[The data — start]

-- ==== Sys2Proof/Laws/Ops.lean ====
section
/-! SUPPORT. One law for each shared operation of Machine/Ops.lean, which says once everything the operation can do. -/

namespace Sys2Proof.Machine

variable (s : State)

/-! ### The access primitives -/

theorem State.readReg_of_lt {i : RegIdx} (h : i.toNat < s.cfg.regCap) : s.readReg i = .ok (s.reg i) := by
  simp [State.readReg, h]

theorem State.readReg_of_le {i : RegIdx} (h : s.cfg.regCap ≤ i.toNat) : s.readReg i = .error .invalidOperand := by
  simp [State.readReg, Nat.not_lt.mpr h]

theorem State.writeReg_of_lt {i : RegIdx} (v : Byte) (h : i.toNat < s.cfg.regCap) :
    s.writeReg i v = .ok (s.setReg i v) := by
  simp [State.writeReg, h]

theorem State.writeReg_of_le {i : RegIdx} (v : Byte) (h : s.cfg.regCap ≤ i.toNat) :
    s.writeReg i v = .error .invalidOperand := by
  simp [State.writeReg, Nat.not_lt.mpr h]

theorem State.memRead_of_lt {a : Byte} (h : a.toNat < s.cfg.memCap) : s.memRead a = .ok (s.byteAt a.toNat) := by
  simp [State.memRead, h]

theorem State.memRead_of_le {a : Byte} (h : s.cfg.memCap ≤ a.toNat) : s.memRead a = .error .invalidOperand := by
  simp [State.memRead, Nat.not_lt.mpr h]

theorem State.memWrite_of_lt {a : Byte} (v : Byte) (h : a.toNat < s.cfg.memCap) :
    s.memWrite a v = .ok (s.setByte a.toNat v) := by
  simp [State.memWrite, h]

theorem State.memWrite_of_le {a : Byte} (v : Byte) (h : s.cfg.memCap ≤ a.toNat) :
    s.memWrite a v = .error .invalidOperand := by
  simp [State.memWrite, Nat.not_lt.mpr h]

/-- Register 0 exists in every machine (spec/10_state.md R27). -/
theorem State.readReg_zero : s.readReg 0 = .ok (s.reg 0) := s.readReg_of_lt s.cfg.regCap_pos

/-! ### Handlers -/

@[simp] theorem handler_ok_bind {α β : Type} (a : α) (f : α → Except Fault β) :
    (Except.ok a >>= f) = f a := rfl

@[simp] theorem handler_error_bind {α β : Type} (e : Fault) (f : α → Except Fault β) :
    ((Except.error e : Except Fault α) >>= f) = .error e := rfl

theorem State.handle_of_ok {h : State → Except Fault State} {t : State} (ok : h s.advance = .ok t) :
    s.handle h = .next t := by
  simp [State.handle, ok]

theorem State.handle_of_error {h : State → Except Fault State} {f : Fault} (raise : h s.advance = .error f) :
    s.handle h = .next (s.advance.enterFault f s.pc) := by
  simp [State.handle, raise]

/-- A handler of the three-register shape, whatever it computes. -/
theorem State.binary_eq (f : Byte → Byte → Byte) (rd rs rt : RegIdx) :
    s.binary f rd rs rt =
      if (s.cfg.hasReg rd && s.cfg.hasReg rs && s.cfg.hasReg rt) = true then
        .ok (s.setReg rd (f (s.reg rs) (s.reg rt)))
      else .error .invalidOperand := by
  simp only [State.binary, State.readReg, State.writeReg, Config.hasReg]
  by_cases hs : rs.toNat < s.cfg.regCap <;> by_cases ht : rt.toNat < s.cfg.regCap <;>
    by_cases hd : rd.toNat < s.cfg.regCap <;> simp [hs, ht, hd]

/-- The advance does not wrap where an instruction was fetched (spec/10_state.md R29). -/
theorem State.advance_toNat (h : s.canFetch) : (s.pc + 2).toNat = s.pc.toNat + 2 := by
  have := s.cfg.memCap_le
  simp only [State.canFetch] at h
  rw [BitVec.toNat_add]
  simp
  omega

end Sys2Proof.Machine
end

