theorem exec_of_wellFormed {i : Instr} {s : State} (h : i.wellFormed s.cfg = true) :
    exec i s = .next (effectOf i s.advance) := by
  rw [exec_eq_dispatched, dispatched_of_wellFormed h]

theorem exec_takes_fault {i : Instr} {s : State} (h : i.wellFormed s.cfg = false) :
    ∃ t, exec i s = .next t ∧ FaultTaken s t :=
  ⟨_, by rw [exec_eq_dispatched, dispatched_of_not_wellFormed h], faultTaken_enterFault s⟩

/-- The frame of every instruction whose effect is one register write after the advance. -/
theorem regWritten_setReg (s : State) (r : RegIdx) (v : Byte) : RegWritten s (s.advance.setReg r v) r v where
  value := s.advance.setReg_reg_self r v
  otherRegs := s.advance.setReg_reg_of_ne r v
  memory := s.advance.setReg_byteAt r v
  pc := rfl
  status := ⟨rfl, rfl, rfl, rfl⟩
  cfg := rfl

/-- The frame of every instruction whose effect is one store after the advance. -/
theorem byteWritten_setByte (s : State) (a : Nat) (v : Byte) : ByteWritten s (s.advance.setByte a v) a v where
  value := s.advance.setByte_byteAt_self a v
  otherBytes := s.advance.setByte_byteAt_of_ne a v
  regs := s.advance.setByte_reg a v
  pc := rfl
  status := ⟨rfl, rfl, rfl, rfl⟩
  cfg := rfl

/-- Settles O16: with both operands in range the effect is the write of the byte read; otherwise the fault entry. -/
theorem ldmLoadsTheByteAtItsAddress : Obligations.LdmLoadsTheByteAtItsAddress := by
  intro r xy
  refine ⟨Laws.RoundTrip.ldm r xy, fun s => ⟨fun hxy hr => ?inRange, fun hout => ?outOfRange⟩⟩
  case inRange =>
    have hw : (Instr.ldm r xy).wellFormed s.cfg = true :=
      Bool.and_eq_true_iff.mpr ⟨Config.hasCell_eq_true_iff.mpr hxy, Config.hasReg_eq_true_iff.mpr hr⟩
    exact ⟨_, exec_of_wellFormed hw, regWritten_setReg s r (s.byteAt xy.toNat)⟩
  case outOfRange =>
    exact exec_takes_fault <| Bool.and_eq_false_iff.mpr <|
      hout.imp Config.hasCell_eq_false_iff.mpr Config.hasReg_eq_false_iff.mpr

/-- Settles O17: the register is the only operand checked, and the effect writes the literal. -/
theorem ldiLoadsTheLiteralByte : Obligations.LdiLoadsTheLiteralByte := by
  intro r xy
  refine ⟨Laws.RoundTrip.ldi r xy, fun s => ⟨fun hr => ?inRange, fun hout => ?outOfRange⟩⟩
  case inRange =>
    have hw : (Instr.ldi r xy).wellFormed s.cfg = true := Config.hasReg_eq_true_iff.mpr hr
    exact ⟨_, exec_of_wellFormed hw, regWritten_setReg s r xy⟩
  case outOfRange => exact exec_takes_fault (Config.hasReg_eq_false_iff.mpr hout)

/-- Settles O18: with both operands in range the effect is the store of the register read; otherwise the fault entry,
which stores nothing. -/
theorem stStoresTheRegister : Obligations.StStoresTheRegister := by
  intro r xy
  refine ⟨Laws.RoundTrip.st r xy, fun s => ⟨fun hr hxy => ?inRange, fun hout => ?outOfRange⟩⟩
  case inRange =>
    have hw : (Instr.st r xy).wellFormed s.cfg = true :=
      Bool.and_eq_true_iff.mpr ⟨Config.hasReg_eq_true_iff.mpr hr, Config.hasCell_eq_true_iff.mpr hxy⟩
    exact ⟨_, exec_of_wellFormed hw, byteWritten_setByte s xy.toNat (s.reg r)⟩
  case outOfRange =>
    exact exec_takes_fault <| Bool.and_eq_false_iff.mpr <|
      hout.imp Config.hasReg_eq_false_iff.mpr Config.hasCell_eq_false_iff.mpr

/-- Settles O19: with both registers existing the effect writes nibble 3's with the value of nibble 2's, and nibble 1 is
read nowhere; otherwise the fault entry. -/
theorem movCopiesNibbleTwoToNibbleThree : Obligations.MovCopiesNibbleTwoToNibbleThree := by
  intro u src dst
  refine ⟨Laws.RoundTrip.mov u src dst, fun s => ⟨fun hsrc hdst => ?inRange, fun hout => ?outOfRange⟩⟩
  case inRange =>
    have hw : (Instr.mov u src dst).wellFormed s.cfg = true :=
      Bool.and_eq_true_iff.mpr ⟨Config.hasReg_eq_true_iff.mpr hsrc, Config.hasReg_eq_true_iff.mpr hdst⟩
    exact ⟨_, exec_of_wellFormed hw, regWritten_setReg s dst (s.reg src)⟩
  case outOfRange =>
    exact exec_takes_fault <| Bool.and_eq_false_iff.mpr <|
      hout.imp Config.hasReg_eq_false_iff.mpr Config.hasReg_eq_false_iff.mpr

end Sys2Proof.Machine
end

section
/-! The signed reading of a byte and the add (spec/42_arith_logic.md R120, R121), with the corner cases of R122. -/

namespace Sys2Proof.Machine

/-- The signed reading, with its test on the byte's own number (R120). -/
theorem sm_eq (v : Byte) : sm v = if v.toNat > 127 then -(v.toNat : Int) else v.toNat := by
  unfold sm negateAbove127
  split_ifs <;> omega

/-- The two ranges of the signed reading (R120). -/
theorem sm_range (v : Byte) : 0 ≤ sm v ∧ sm v ≤ 127 ∨ -255 ≤ sm v ∧ sm v ≤ -128 := by
  have hv := v.isLt
  rw [sm_eq]
  split_ifs <;> omega

/-- The range of the sum of two signed readings, before the second test (R121). -/
theorem sm_add_range (s t : Byte) : -510 ≤ sm s + sm t ∧ sm s + sm t ≤ 254 := by
  have hs := sm_range s
  have ht := sm_range t
  omega

/-- The negation test takes an integer above 127 below zero, so its result is never above 127. -/
theorem negateAbove127_range {v : Int} (hlo : -510 ≤ v) (hhi : v ≤ 254) :
    -510 ≤ negateAbove127 v ∧ negateAbove127 v ≤ 127 := by
  unfold negateAbove127
  split_ifs <;> omega

/-- The add, as a number, is the tested sum by the floor modulo (R121). -/
theorem toNat_addsm (s t : Byte) : ((addsm s t).toNat : Int) = negateAbove127 (sm s + sm t) % 256 :=
  toNat_byte _

/-- Where the sum of the signed readings lies in 0..127, neither the second test nor the truncation changes it. -/
theorem toNat_addsm_of_range {s t : Byte} (hlo : 0 ≤ sm s + sm t) (hhi : sm s + sm t ≤ 127) :
    ((addsm s t).toNat : Int) = sm s + sm t := by
  have htest : negateAbove127 (sm s + sm t) = sm s + sm t := if_neg (by omega)
  rw [toNat_addsm, htest, Int.emod_eq_of_lt hlo (by omega)]

theorem addsm_comm (s t : Byte) : addsm s t = addsm t s := by
  rw [addsm, addsm, Int.add_comm]

/-- Adding zero leaves the residue of the signed reading, which is never above 127 itself. -/
theorem toNat_addsm_zero (v : Byte) : ((addsm v 0).toNat : Int) = sm v % 256 := by
  have hv := sm_range v
  have hzero : sm 0 = 0 := rfl
  have htest : negateAbove127 (sm v) = sm v := if_neg (by omega)
  rw [toNat_addsm, hzero, Int.add_zero, htest]

/-- A byte `v` above 127 becomes `256 - v`, which is `v` for 128 alone (R122). -/
theorem addsm_zero_eq_iff (v : Byte) : addsm v 0 = v ↔ v.toNat ≤ 128 := by
  have hv := v.isLt
  have hsum := toNat_addsm_zero v
  rw [sm_eq] at hsum
  rw [← BitVec.toNat_inj]
  split_ifs at hsum <;> omega

/-- Settles O21, from the ranges of the signed reading, of the sum, and of the sum after the second test. -/
theorem addsmIsTheSignedMagnitudeSum : Obligations.AddsmIsTheSignedMagnitudeSum := by
  intro s t
  obtain ⟨hlo, hhi⟩ := sm_add_range s t
  obtain ⟨htestLo, htestHi⟩ := negateAbove127_range hlo hhi
  refine ⟨sm_eq s, sm_range s, ⟨hlo, hhi⟩, ?_, toNat_addsm_of_range⟩
  rintro _ rfl
  exact ⟨htestLo, htestHi, toNat_addsm s t⟩

end Sys2Proof.Machine
end

section
/-! The instructions that combine two registers into a third (spec/42_arith_logic.md R122 to R126). -/

namespace Sys2Proof.Machine

/-- An instruction that checks the three registers and whose effect writes `v` to the first completes with that write
alone where they exist, and takes the fault entry where one does not (R161). -/
theorem exec_of_three_registers {i : Instr} {s : State} {rd rs rt : RegIdx} {v : Byte}
    (hchecks : i.wellFormed s.cfg = (s.cfg.hasReg rd && s.cfg.hasReg rs && s.cfg.hasReg rt))
    (heffect : effectOf i s.advance = s.advance.setReg rd v) :
    (rd.toNat < s.cfg.regCap → rs.toNat < s.cfg.regCap → rt.toNat < s.cfg.regCap →
      ∃ t, exec i s = .next t ∧ RegWritten s t rd v) ∧
    (s.cfg.regCap ≤ rd.toNat ∨ s.cfg.regCap ≤ rs.toNat ∨ s.cfg.regCap ≤ rt.toNat →
      ∃ t, exec i s = .next t ∧ FaultTaken s t) := by
  refine ⟨fun hd hs ht => ?exist, fun hout => ?absent⟩
  case exist =>
    have hw : i.wellFormed s.cfg = true := by
      simp only [hchecks, Bool.and_eq_true, Config.hasReg_eq_true_iff]
      exact ⟨⟨hd, hs⟩, ht⟩
    exact ⟨_, heffect ▸ exec_of_wellFormed hw, regWritten_setReg s rd v⟩
  case absent =>
    have hw : i.wellFormed s.cfg = false := by
      simp only [hchecks, Bool.and_eq_false_iff, Config.hasReg_eq_false_iff]
      exact or_assoc.mpr hout
    exact exec_takes_fault hw

/-- Settles O22: the effect writes the add of the two registers read; the corner cases are facts about `addsm`, the
listed values by evaluation. -/
theorem addWritesAddsm : Obligations.AddWritesAddsm :=
  ⟨fun rd rs rt => ⟨Laws.RoundTrip.add rd rs rt, fun _ => exec_of_three_registers rfl rfl⟩, by decide,
    addsm_zero_eq_iff, addsm_comm⟩

/-- `ADDF` and `ADD` have one handler text (R123). -/
theorem exec_addf_eq_exec_add (rd rs rt : RegIdx) (s : State) : exec (.addf rd rs rt) s = exec (.add rd rs rt) s := rfl

/-- Settles O23. -/
theorem addfIsAdd : Obligations.AddfIsAdd := fun rd rs rt =>
  ⟨Laws.RoundTrip.addf rd rs rt, fun s => ⟨exec_addf_eq_exec_add rd rs rt s, exec_of_three_registers rfl rfl⟩⟩

/-- As `exec_of_three_registers`, where each bit of the value written is `f` of the bits of the registers read. -/
theorem exec_of_bitwise {i : Instr} {s : State} {rd rs rt : RegIdx} {v : Byte} {f : Bool → Bool → Bool}
    (hchecks : i.wellFormed s.cfg = (s.cfg.hasReg rd && s.cfg.hasReg rs && s.cfg.hasReg rt))
    (heffect : effectOf i s.advance = s.advance.setReg rd v)
    (hbits : ∀ k < 8, v.getLsbD k = f ((s.reg rs).getLsbD k) ((s.reg rt).getLsbD k)) :
    (rd.toNat < s.cfg.regCap → rs.toNat < s.cfg.regCap → rt.toNat < s.cfg.regCap →
      ∃ t v, exec i s = .next t ∧ RegWritten s t rd v ∧
        ∀ k < 8, v.getLsbD k = f ((s.reg rs).getLsbD k) ((s.reg rt).getLsbD k)) ∧
    (s.cfg.regCap ≤ rd.toNat ∨ s.cfg.regCap ≤ rs.toNat ∨ s.cfg.regCap ≤ rt.toNat →
      ∃ t, exec i s = .next t ∧ FaultTaken s t) := by
  obtain ⟨hwrite, hfault⟩ := exec_of_three_registers hchecks heffect
  refine ⟨fun hd hs ht => ?_, hfault⟩
  obtain ⟨t, hexec, hwritten⟩ := hwrite hd hs ht
  exact ⟨t, v, hexec, hwritten, hbits⟩

/-- Settles O24: each bit of the bitwise or is the or of the two bits. -/
theorem orWritesTheBitwiseOr : Obligations.OrWritesTheBitwiseOr := fun rd rs rt =>
  ⟨Laws.RoundTrip.or rd rs rt, fun _ => exec_of_bitwise rfl rfl fun _ _ => BitVec.getLsbD_or⟩

/-- Settles O25: each bit of the bitwise and is the and of the two bits. -/
theorem andWritesTheBitwiseAnd : Obligations.AndWritesTheBitwiseAnd := fun rd rs rt =>
  ⟨Laws.RoundTrip.and rd rs rt, fun _ => exec_of_bitwise rfl rfl fun _ _ => BitVec.getLsbD_and⟩

/-- Settles O26: each bit of the bitwise exclusive or is the exclusive or of the two bits. -/
theorem xorWritesTheBitwiseXor : Obligations.XorWritesTheBitwiseXor := fun rd rs rt =>
  ⟨Laws.RoundTrip.xor rd rs rt, fun _ => exec_of_bitwise rfl rfl fun _ _ => BitVec.getLsbD_xor⟩

end Sys2Proof.Machine
end

section
/-! The rotate of a byte (spec/43_rotate.md R140, R142, R143) and the instruction that rotates a register (R141). -/

namespace Sys2Proof.Machine

/-- The rule's formula is the library's circular rotate: a byte has no bit outside its mask (R140). -/
theorem ror8_eq_rotateRight (v : Byte) {n : Nat} (hn : n < 8) : ror8 v n = v.rotateRight n := by
  rw [BitVec.rotateRight_def, Nat.mod_eq_of_lt hn]
  exact BitVec.and_allOnes

/-- Where each bit of a rotated byte comes from (R140). -/
theorem getLsbD_ror8 (v : Byte) {n k : Nat} (hn : n < 8) (hk : k < 8) :
    (ror8 v n).getLsbD k = v.getLsbD ((k + n) % 8) := by
  rw [ror8_eq_rotateRight v hn, BitVec.getLsbD_rotateRight, Nat.mod_eq_of_lt hn]
  by_cases hlow : k < 8 - n
  · have hsource : (k + n) % 8 = n + k := by omega
    simp [hlow, hsource]
  · have hsource : (k + n) % 8 = k - (8 - n) := by omega
    simp [hlow, hk, hsource]

/-- The rotate in integers: the right shift loses nothing above the mask, the left one is cut by it (R140). -/
theorem toNat_ror8 (v : Byte) {n : Nat} (hn : n < 8) :
    (ror8 v n).toNat = ((v.toNat >>> n) ||| (v.toNat <<< (8 - n))) &&& 0xff := by
  have hshift : v.toNat >>> n < 2 ^ 8 := (Nat.shiftRight_le v.toNat n).trans_lt v.isLt
  calc (ror8 v n).toNat
      = v.toNat >>> n ||| v.toNat <<< (8 - n) % 2 ^ 8 := by
        rw [ror8_eq_rotateRight v hn, BitVec.toNat_rotateRight, Nat.mod_eq_of_lt hn]
    _ = (v.toNat >>> n ||| v.toNat <<< (8 - n)) % 2 ^ 8 := by rw [Nat.or_mod_two_pow, Nat.mod_eq_of_lt hshift]
    _ = (v.toNat >>> n ||| v.toNat <<< (8 - n)) &&& 0xff := (Nat.and_two_pow_sub_one_eq_mod _ 8).symm

theorem ror8_zero (v : Byte) : ror8 v 0 = v := by
  refine BitVec.eq_of_getLsbD_eq fun k hk => ?_
  rw [getLsbD_ror8 v (by decide) hk, Nat.add_zero, Nat.mod_eq_of_lt hk]

/-- Two rotates are one by the sum of the counts, with period 8. -/
theorem ror8_ror8 (v : Byte) {m n : Nat} (hm : m < 8) (hn : n < 8) : ror8 (ror8 v m) n = ror8 v ((m + n) % 8) := by
  refine BitVec.eq_of_getLsbD_eq fun k hk => ?_
  have hsource : ((k + n) % 8 + m) % 8 = (k + (m + n) % 8) % 8 := by omega
  rw [getLsbD_ror8 _ hn hk, getLsbD_ror8 v hm (Nat.mod_lt _ (by decide)),
    getLsbD_ror8 v (Nat.mod_lt _ (by decide)) hk, hsource]

/-- The rotate by the complement of a count undoes the rotate by the count (R142). -/
theorem ror8_ror8_complement (v : Byte) {n : Nat} (hn : n < 8) : ror8 (ror8 v n) ((8 - n) % 8) = v := by
  have hturn : (n + (8 - n) % 8) % 8 = 0 := by omega
  rw [ror8_ror8 v hn (Nat.mod_lt _ (by decide)), hturn, ror8_zero]

/-- The sources of the bits of a rotated word, in order, are the bit numbers rotated as a list. -/
theorem map_add_mod_range (m n : Nat) : (List.range m).map (fun k => (k + n) % m) = (List.range m).rotate n := by
  refine List.ext_getElem (by simp) fun k _ _ => ?_
  simp [List.getElem_rotate]
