-- ==== Sys2Proof/Config.lean ====
section
/-! DEFINITION. The parameters the spec leaves open (00_scope R9, 92_eei_decisions D9, D10, D15). They are plain data:
the first two stand in State, because the form of `step` takes no other argument; the third is an argument of
`State.start`. -/

namespace Sys2Proof.Config

/-- `P_SINK_MAY_FAIL` (D9) and `P_STOP_CANCELS_WAIT` (D10). No step changes them. -/
structure Params where
  /-- If false, every Emit answers ok, whatever answer the sink has lined up. -/
  sinkMayFail : Bool
  /-- `some true`: a stopped key wait cancels. `some false`: it waits for the next byte. `none`: unset, both are
  admitted, and the schedule chooses. -/
  stopCancelsWait : Option Bool
  deriving DecidableEq, Repr

/-- `P_GPR_RESET` (D15): what R0 to R7 hold after start. -/
inductive GprReset where
  | zero
  | unknown
  deriving DecidableEq, Repr

end Sys2Proof.Config
end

[The data — finish]

▶ What you will do: Return word for word the lines above from the line with "rt).getLsbD k)) ∧" to the line with "(ror8 v n).getLsbD", including both and leaving out all others.

▶ Solution:
        ∀ k < 8, v.getLsbD k = f ((s.reg rs).getLsbD k) ((s.reg rt).getLsbD k)) ∧
    (s.cfg.regCap ≤ rd.toNat ∨ s.cfg.regCap ≤ rs.toNat ∨ s.cfg.regCap ≤ rt.toNat →
      ∃ t, exec i s = .next t ∧ FaultTaken s t) := by
  obtain ⟨hwrite, hfault⟩ := exec_of_three_registers hchecks heffect
  refine ⟨fun hd hs ht => ?_, hfault⟩
  obtain ⟨t, hexec, hwritten⟩ := hwrite hd hs ht
  exact ⟨t, v, hexec, hwritten, hbits⟩

/-- Settles O24: each bit of the bitwise or is the or of the two bits. -/
theorem orWritesTheBitwiseOr : Obligations.OrWritesTheBitwiseOr := fun rd rs rt =>
  ⟨Laws.RoundTrip.or rd rs rt, fun _ => exec_of_bitwise rfl rfl fun _ _ => BitVec.getLsbD_or⟩

/-- Settles O25: each bit of the bitwise and is the and of the two bits. -/
theorem andWritesTheBitwiseAnd : Obligations.AndWritesTheBitwiseAnd := fun rd rs rt =>
  ⟨Laws.RoundTrip.and rd rs rt, fun _ => exec_of_bitwise rfl rfl fun _ _ => BitVec.getLsbD_and⟩

/-- Settles O26: each bit of the bitwise exclusive or is the exclusive or of the two bits. -/
theorem xorWritesTheBitwiseXor : Obligations.XorWritesTheBitwiseXor := fun rd rs rt =>
  ⟨Laws.RoundTrip.xor rd rs rt, fun _ => exec_of_bitwise rfl rfl fun _ _ => BitVec.getLsbD_xor⟩

end Sys2Proof.Machine
end

section
/-! The rotate of a byte (spec/43_rotate.md R140, R142, R143) and the instruction that rotates a register (R141). -/

namespace Sys2Proof.Machine

/-- The rule's formula is the library's circular rotate: a byte has no bit outside its mask (R140). -/
theorem ror8_eq_rotateRight (v : Byte) {n : Nat} (hn : n < 8) : ror8 v n = v.rotateRight n := by
  rw [BitVec.rotateRight_def, Nat.mod_eq_of_lt hn]
  exact BitVec.and_allOnes

/-- Where each bit of a rotated byte comes from (R140). -/
theorem getLsbD_ror8 (v : Byte) {n k : Nat} (hn : n < 8) (hk : k < 8) :
    (ror8 v n).getLsbD k = v.getLsbD ((k + n) % 8) := by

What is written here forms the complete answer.